Atomic solution formulas:
-------------------------
Outcome E:
 solution        consistency coverage complexity inus
 L + G <-> E               1        1          2 TRUE
 U + D + G <-> E           1        1          3 TRUE

Outcome L:
 solution    consistency coverage complexity inus
 U + D <-> L           1        1          2 TRUE

Complex solution formulas:
--------------------------
 outcome solution                        consistency coverage complexity inus
 E,L     (L + G <-> E)*(U + D <-> L)               1        1          4 TRUE
 E,L     (U + D + G <-> E)*(U + D <-> L)           1        1          5 TRUE

Consistency and coverage scores reasch maximal values for the atomic complex solution formulas, hence `d.educate` data are as good as configurational data can possibly get.

Notice how by the result on atomic formulas, we have *two* endogenous factors: $L$ and $E$ (but with two possible solutions for $E$, which account for the two complex solutions).
And that `cna()` infers that `d.educate` can be modeled in terms of the two complex structures represented in the complex solution formulas (which can be represented as causal graphs):

- $(L + G ←→ E)*(U + D ←→ L)$ represents a *causal chain*
- $(U + D + G ←→ E)*(U + D ←→ L)$ represents a *common cause* structure

As `d.educate` is optimal by all standards of configurational modeling, *there is no way of determining which of these two structures is the true or correct one*.


## `d.irrigate` real-world dataset

`d.irrigate`, included in `cna`, comes study by Lam and Ostrom (2010), who analyze the effects of an irrigation experiment in the course of development interventions on the Indrawati River watershed in the central hills of Nepal.
They investigate the causal relevance of five exogenous factors on “persistent improvement in water adequacy at the tail end in winter” ($W$), which takes the value 1 when farmers at the tail end of the watershed persistently receive the water they need in winter, and the value 0 otherwise.

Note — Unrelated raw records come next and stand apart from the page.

-- ==== Sys2Proof/Tests/Slice0.lean ====
section
/-!
SUPPORT. Small tests. Expected results are those of spec/95_test_vectors.md (vectors E1 to E22, V1 to V50, programs P1
to P4, cited by name) or words written out bit by bit from spec/30_encoding.md; none was taken from a run of this
model. The last part gives, for each statement that has hypotheses, concrete values that meet them.
-/

namespace Sys2Proof.Tests

open Sys2Proof.Machine Sys2Proof.Safety

/-! ### Helpers -/

/-- A state with the buffer `bs` bound, `BUFLEN`, `POS`, `LEN`, all else as after reset. -/
def bufState (bs : List Nat) (buflen pos len : Nat) : State :=
  { State.reset with
    mem := Memory.writeBytes [] 0 (bs.map (BitVec.ofNat 8))
    buflen := BitVec.ofNat 32 buflen
    pos := BitVec.ofNat 32 pos
    len := BitVec.ofNat 32 len }

/-- A state with `EWORD` set, all else as after reset. -/
def withEword (e : Nat) : State := { State.reset with eword := BitVec.ofNat 32 e }

/-- A state whose host has one action to make. -/
def hosting (a : HostAction) (s : State) : State := { s with pending := [a] }

/-- What the next state holds, if there is one. -/
def ask {α : Type} (f : State → α) : Host.Outcome State Fault Refusal → Option α
  | .next t => some (f t)
  | _ => none

/-- The registers with these numbers. -/
def regs (l : List Nat) (s : State) : List Nat := l.map (regValue s)

/-- `STATUS`. -/
def statusOf (s : State) : Nat := regValue s 1

/-! ### Well-formedness: the one check, and a term it refuses -/

theorem test_wf_special_bad_ok : (Instr.numSpecialBad 0x0001).WellFormed = true := by decide

/-- The words of NaN, +Infinity and -Infinity are not `NUM.SPECIAL_BAD` (R59, R67). -/
theorem test_wf_refuses_special_words :
    [Instr.numSpecialBad 0x0000, .numSpecialBad 0x1000, .numSpecialBad 0x3000].map Instr.WellFormed =
      [false, false, false] := by decide

/-! ### Decoding: each constructor's word written out from the spec's encoding -/

/-- `op` = 1 (R64). -/
theorem test_decode_eofflen : decodeTableWord 8 0b0001 = some (.eofflen) := by decide

/-- `op` = 2 (R64). -/
theorem test_decode_ehasoff : decodeTableWord 8 0b0010 = some (.ehasoff) := by decide

/-- `op` = 3 (R64). -/
theorem test_decode_etype : decodeTableWord 8 0b0011 = some (.etype) := by decide

/-- `op` = 4 (R64). -/
theorem test_decode_edec : decodeTableWord 8 0b0100 = some (.edec) := by decide

/-- `op` = 5 (R64). -/
theorem test_decode_eload : decodeTableWord 8 0b0101 = some (.eload) := by decide

/-- `op` = 6 (R64). -/
theorem test_decode_numdec : decodeTableWord 8 0b0110 = some (.numdec) := by decide

/-- `op` = 7 (R64). -/
theorem test_decode_numfdec : decodeTableWord 8 0b0111 = some (.numfdec) := by decide

/-- `op` = 0 (R66). -/
theorem test_decode_reserved_zero : decodeTableWord 8 0b0000 = some (.reservedZero) := by decide

/-- `op` = 13 (R66). -/
theorem test_decode_reserved_high : decodeTableWord 8 0b1101 = some (.reservedHigh 0b101) := by decide

/-- `hasoff` 0, `tag` 0, `offlen` 5 (R51, R52; vector E1). -/
theorem test_decode_entry_string : decodeTableWord 32 0b00000000000000000000000000000101 = some (.entryString 0 5) := by decide

/-- `hasoff` 1, `tag` 1, `offlen` 14 (R51, R52; vector E3). -/
theorem test_decode_entry_numeric : decodeTableWord 32 0b10010000000000000000000000001110 = some (.entryNumeric 1 14) := by decide

/-- `hasoff` 1, `tag` 2, `offlen` 0 (R51, R52; vector E16). -/
theorem test_decode_entry_boolfalse : decodeTableWord 32 0b10100000000000000000000000000000 = some (.entryBoolFalse 1 0) := by decide

/-- `hasoff` 0, `tag` 3, `offlen` 0 (R51, R52; vector E5). -/
theorem test_decode_entry_booltrue : decodeTableWord 32 0b00110000000000000000000000000000 = some (.entryBoolTrue 0 0) := by decide

/-- `hasoff` 0, `tag` 4, `offlen` 0 (R51, R52; vector E6). -/
theorem test_decode_entry_null : decodeTableWord 32 0b01000000000000000000000000000000 = some (.entryNull 0 0) := by decide

/-- `hasoff` 0, `tag` 5, `offlen` 20 (R51, R52; vector E7). -/
theorem test_decode_entry_container : decodeTableWord 32 0b01010000000000000000000000010100 = some (.entryContainer 0 20) := by decide

/-- `hasoff` 1, `tag` 6, `offlen` 1 (R51, R52; vector E14). -/
theorem test_decode_entry_reserved6 : decodeTableWord 32 0b11100000000000000000000000000001 = some (.entryReserved6 1 1) := by decide

/-- `hasoff` 0, `tag` 7, `offlen` 268435455 (R51, R52; vector E9). -/
theorem test_decode_entry_reserved7 : decodeTableWord 32 0b01111111111111111111111111111111 = some (.entryReserved7 0 268435455) := by decide

/-- Variant 00, vector V28 (R55). -/
theorem test_decode_long_pos : decodeTableWord 16 0b0011111111111111 = some (.numLongPos 0x3FFF) := by decide
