/-- The judgement of the receive clock at a station frame (R52). -/
def Trib.judgeClock (p : Trib) (present : Bool) : Trib :=
  match p.rx.align with
  | .off => p
  | .noSignal => if present then p.findClock else p
  | _ =>
    if present then { p with rx := { p.rx with absence := 0 } }
    else if Config.absentFrames ≤ p.rx.absence + 1 then p.loseClock
    else { p with rx := { p.rx with absence := p.rx.absence + 1 } }

/-! ### TRIB CONFIG (R48 to R51) -/

/-- Enable off to on (R50). -/
def Trib.turnOn (p : Trib) : Trib :=
  { p with rx := { (p.rx.leave .noSignal []).dropAis with absence := 0 }, store := .empty, txStore := .empty, txCount := 0 }

/-- Enable on to off (R50). A frame left due stays due, and is sent as ones (R62, log 4). -/
def Trib.turnOff (p : Trib) : Trib :=
  { p with
    rx := { (p.rx.leave .off []).dropAis with absence := 0 }, store := .empty, txStore := .empty }

/-- A change of the signalling mode (R51, R60). -/
def Trib.clearSignalling (p : Trib) : Trib :=
  { p with sig := Vector.replicate 30 .clear, rx := { p.rx with mfAligned := false, mfWrong := 0 } }

/-- A change of the transmit timing (R51, R83). -/
def Trib.retime (p : Trib) : Trib :=
  if p.cfg.enable && p.cfg.loopTiming && decide (p.rx.align ≠ .noSignal) then p.recentreTx else p.emptyTx

/-- A taken TRIB CONFIG (R50, R51). -/
def Trib.configure (p : Trib) (c : TribConfig) : Trib :=
  let p1 := { p with cfg := c }
  let p2 := if c.signalling = p.cfg.signalling then p1 else p1.clearSignalling
  if c.enable && !p.cfg.enable then p2.turnOn
  else if p.cfg.enable && !c.enable then p2.turnOff
  else if c.loopTiming = p.cfg.loopTiming then p2
  else p2.retime

/-- TRIB CONFIG's checks and effect (R49). -/
def tribConfigBody (t : Byte) (c : Option TribConfig) (s : State) : Code × State :=
  match readUnit t.toNat, c with
  | some t, some c =>
    if !c.enable && !(s.ownersOn (.trib t)).isEmpty then (.inuse, s)
    else if c.signalling && !(s.trib t).cfg.signalling && (s.ct.activeMap.entry (.trib t) 16).isSome then (.inuse, s)
    else (.ok, s.changeTrib t ((s.trib t).configure c))
  | _, _ => (.range, s)

/-- TRIB CONFIG's eight parameters (R48). -/
def tribConfigShape (ps : List Byte) : Option (State → Code × State) :=
  match ps with
  | [t, en, sig, tim, auto, force, code, nib] => some (tribConfigBody t (readTribConfig en sig tim auto force code nib))
  | _ => none

/-- TRIB_CONFIG (R48 to R51). -/
def execTribConfig (ps : List Byte) (s : State) : Host.Outcome State Fault Refusal :=
  .next (transact ps false false (tribConfigShape ps) s)

/-- TRIB_STATUS (R66). -/
def execTribStatus (ps : List Byte) (s : State) : Host.Outcome State Fault Refusal :=
  .next (transact ps true true
    (oneParam ps fun b => ranged (readUnit b.toNat) fun t => answering fun s => s.tribResponse t) s)

/-! ### AIS (R55) -/

/-- One received bit in the AIS window. -/
def TribRx.aisBit (rx : TribRx) (b : Bool) : TribRx :=
  let zeros := if b then rx.aisZeros else rx.aisZeros + 1
  if Config.aisWindow ≤ rx.aisBits + 1 then { rx with ais := decide (zeros < Config.aisZeros), aisBits := 0, aisZeros := 0 }
  else { rx with aisBits := rx.aisBits + 1, aisZeros := zeros }

/-- The bits of an event pass the AIS windows before the alignment work takes them (log 26). -/
def TribRx.aisFeed (rx : TribRx) (bits : List Bool) : TribRx := bits.foldl TribRx.aisBit rx

/-! ### Search and confirmation (R53) -/

/-- The low seven bits of the alignment word (R46). -/
def tribWord : List Bool := [false, false, true, true, false, true, true]

/-- The first place, counted from the first bit, at which the pattern stands. -/
def findPattern (pat : List Bool) : Nat → List Bool → Option Nat
  | _, [] => none
  | n, b :: bs => if pat.isPrefixOf (b :: bs) then some n else findPattern pat (n + 1) bs

/-- The first candidate in the bits examined (R53). -/
def tribCandidate (bits : List Bool) : Option Nat := findPattern tribWord 0 bits

/-- A candidate is found at the last bit delivered, or among bits examined again (R53, log 7). -/
def tribFound (kept bits : List Bool) : Option Nat :=
  (tribCandidate (kept ++ bits)).filter fun i => bits.isEmpty || i + 7 == (kept ++ bits).length

/-- The marker of the frame after the candidate, in the bits kept from one position after the candidate (R53). -/
def confirmMarker (all : List Bool) : Bool := all.getD 255 false

/-- The alignment word of the frame after that. -/
def confirmWord (all : List Bool) : Bool := (all.drop 511).take 7 == tribWord

/-- Both checks have passed at the last bit (R53). -/
def confirmSucceeds (all : List Bool) : Bool := all.length == 518 && confirmMarker all && confirmWord all

/-- A check fails at the last bit delivered, or among bits examined again (R53). -/
def confirmFails (kept bits : List Bool) : Bool :=
  let all := kept ++ bits
  (decide (256 ≤ all.length) && !confirmMarker all && (bits.isEmpty || all.length == 256)) ||
    (all.length == 518 && confirmMarker all && !confirmWord all)

/-- The bits after which nothing has been decided in SEARCH or CONFIRM. -/
def undecided (al : Align) (kept bits : List Bool) : Bool :=
  let all := kept ++ bits
  match al with
  | .search => (tribCandidate all).isNone
  | .confirm => decide (all.length < 256) || (confirmMarker all && decide (all.length < 518))
  | _ => false

/-- The receive store centred: one unread frame of 0xFF (R79). -/
def centredStore : Elastic Byte := ⟨[onesFrame 32], none⟩

/-- The entry into ALIGNED: the eight bits of the second word's slot 0 begin the frame in reception (R53, R56, R79). -/
def Trib.enterAligned (p : Trib) (all : List Bool) : Trib :=
  { p with
    rx := { p.rx.leave .aligned [] with part := all.drop 510 }
    store := centredStore }

/-! ### Frames received in ALIGNED (R54, R56, R59, R60, R79, R80) -/

/-- Slot 0 of an even frame is an errored word (R54). -/
def wordErrored (slot0 : Byte) : Bool := slot0 &&& 0x7F != 0x1B

/-- The check of slot 0 in an even frame, but for the third error in a row (R54). -/
def Trib.checkWord (p : Trib) (slot0 : Byte) : Trib :=
  if wordErrored slot0 then
    { p with
      rx := { p.rx with errorRun := p.rx.errorRun + 1 }
      counters := { p.counters with alignErrors := bump p.counters.alignErrors } }
  else { p with rx := { p.rx with errorRun := 0 } }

The five exogenous factors are (for all of these, the values 1 and 0 represent “yes” and “no”, respectively):

- ($A$) “continual assistance on infrastructure improvement”
- ($R$) “existence of a set of formal rules for irrigation operation and maintenance”
- ($F$) “existence of provisions of fines”
- ($L$) “existence of consistent leadership”
- ($C$) “existence of collective action among farmers for system maintenance” 


In [2]:
data(d.irrigate)
d.irrigate

Unnamed: 0_level_0,A,R,F,L,C,W
Unnamed: 0_level_1,<int>,<int>,<int>,<int>,<int>,<int>
1,0,1,0,1,1,1
2,0,1,0,1,1,0
3,0,1,1,1,1,1
4,0,1,1,1,1,1
5,1,1,0,1,1,1
6,1,1,0,1,1,1
7,1,1,1,1,1,1
8,1,1,1,1,1,1
9,0,0,0,0,1,1
10,0,1,0,0,1,1


The authors assume that $W$ is the ultimate outcome of a causal structure, and this assumption can be passed to `cna()` using the `ing = <ordering>` parameter.
In this example, the intended ordering\
`ordering = list(c("A","R","F","L","C"),"W")`\
means that $W$ comes (causally) *after* all of the other factors, and hence it cannot be a cause of them (only an effect).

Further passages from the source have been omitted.